Delphix Products

 View Only
  • 1.  Windows Active Directory Groups for User Access

    Posted 11-16-2022 12:26:00 PM
    Hello, for all of the self-service options for provisioned VDBs, is it possible to use Windows AD groups to grant the necessary Delphix permissions to our Developers/Programmers/Analysts? We have LDAP setup, but right now it looks like we can only use individual domain accounts, not Windows AD Groups.
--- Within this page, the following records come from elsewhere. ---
/-- The suppressor of a code and argument, for the entry of index `own`: CONDITION takes an index 0 to 63 other than its
own, every other suppressor the argument 0 (R99). -/
def Suppressor.ofCode (own code arg : Nat) : Option Suppressor :=
  match code with
  | 1 => if arg ≤ 63 ∧ arg ≠ own then some (.condition arg) else none
  | 0 => if arg = 0 then some .none else none
  | 2 => if arg = 0 then some (.ufm .a) else none
  | 3 => if arg = 0 then some (.ufm .b) else none
  | 4 => if arg = 0 then some (.lost .a) else none
  | 5 => if arg = 0 then some (.lost .b) else none
  | _ => none

/-- The suppressor's code and argument. -/
def Suppressor.code : Suppressor → Nat × Nat
  | .none => (0, 0)
  | .condition n => (1, n)
  | .ufm .a => (2, 0)
  | .ufm .b => (3, 0)
  | .lost .a => (4, 0)
  | .lost .b => (5, 0)

/-- The action of a code and argument: SHED takes 1 to 4, OUTPUT and PULSE 0 to 6, every other action 0 (R99). -/
def CondAction.ofCode (code arg : Nat) : Option CondAction :=
  match code with
  | 0 => if arg = 0 then some .none else none
  | 1 => if 1 ≤ arg ∧ arg ≤ 4 then some (.shed arg) else none
  | 2 => if arg = 0 then some (.reduce .ab) else none
  | 3 => if arg = 0 then some (.reduce .ba) else none
  | 4 => if arg ≤ 6 then some (.output arg) else none
  | 5 => if arg ≤ 6 then some (.pulse arg) else none
  | _ => none

/-- The action's code and argument. -/
def CondAction.code : CondAction → Nat × Nat
  | .none => (0, 0)
  | .shed n => (1, n)
  | .reduce .ab => (2, 0)
  | .reduce .ba => (3, 0)
  | .output n => (4, n)
  | .pulse n => (5, n)

/-- R99: the point at most 45, both qualifications at least 1, and the clear level on the far side of the set level. -/
def Condition.valid (c : Condition) : Bool :=
  c.point ≤ 45 && 1 ≤ c.qualifySet && 1 ≤ c.qualifyClear &&
    !(c.kind = .above && c.setLevel < c.clearLevel) && !(c.kind = .below && c.clearLevel < c.setLevel)

/-- The fields of Condition Table entry `own` as they stand in its layout. -/
def readCondition (own : Nat) (l : List Byte) : Option Condition := do
  let enable ← flagOf (byteAt l 0)
  let kind ← Kind.ofCode (byteAt l 2)
  let severity ← Severity.ofCode (byteAt l 9)
  let latching ← flagOf (byteAt l 10)
  let report ← flagOf (byteAt l 11)
  let suppressor ← Suppressor.ofCode own (byteAt l 12) (byteAt l 13)
  let action ← CondAction.ofCode (byteAt l 14) (byteAt l 15)
  let c : Condition := ⟨enable, byteAt l 1, kind, signedAt l 3, signedAt l 5, byteAt l 7, byteAt l 8, severity, latching,
    report, suppressor, action⟩
  if c.valid then some c else none

/-- The image layout of a Condition Table entry. -/
def Condition.bytes (c : Condition) : List Byte :=
  [byteOf (bit c.enable), byteOf c.point, byteOf c.kind.code] ++ bytesSigned c.setLevel ++ bytesSigned c.clearLevel ++
    [byteOf c.qualifySet, byteOf c.qualifyClear, byteOf c.severity.code, byteOf (bit c.latching), byteOf (bit c.report),
      byteOf c.suppressor.code.1, byteOf c.suppressor.code.2, byteOf c.action.code.1, byteOf c.action.code.2]

/-! Tables 7 and 11, Shed Table and Output Settings (R156). -/

/-- R156: bit 7 (OUT7) is refused. -/
def readShed (l : List Byte) : Option (BitVec 7) :=
  if byteAt l 0 < 128 then some (BitVec.ofNat 7 (byteAt l 0)) else none

/-- The image layout of a Shed Table entry. -/
def shedBytes (v : BitVec 7) : List Byte := [byteOf v.toNat]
    ------------------------------
    Chris Patton
    Database Adminstrator, Sr
    CalOptima
    ------------------------------


  • 2.  RE: Windows Active Directory Groups for User Access
    Best Answer

    Posted 11-16-2022 07:36:00 PM
    Hi Chris,

    Great question! This is something that we are focused on delivering via Data Control Tower (DCT). DCT can be considered as the self-hosted management platform for Delphix much like vCenter for VMware. This means that DCT serves as the single integration point for all automation across a broad ecosystem of Delphix engines as well as a control point for administrators. A current project with DCT is to deliver a global Access Control system that will tightly govern access to all Delphix objects (dSources, VDBs, Masking Jobs, etc.) coupled with granular permissions. With this system, our plan is to provide an AD group integration so that administrators like yourself can identify hierarchical structures/attributes in your AD that you'd like to associate with groups of users in this system such that the membership of that group is tied to user designations in AD. 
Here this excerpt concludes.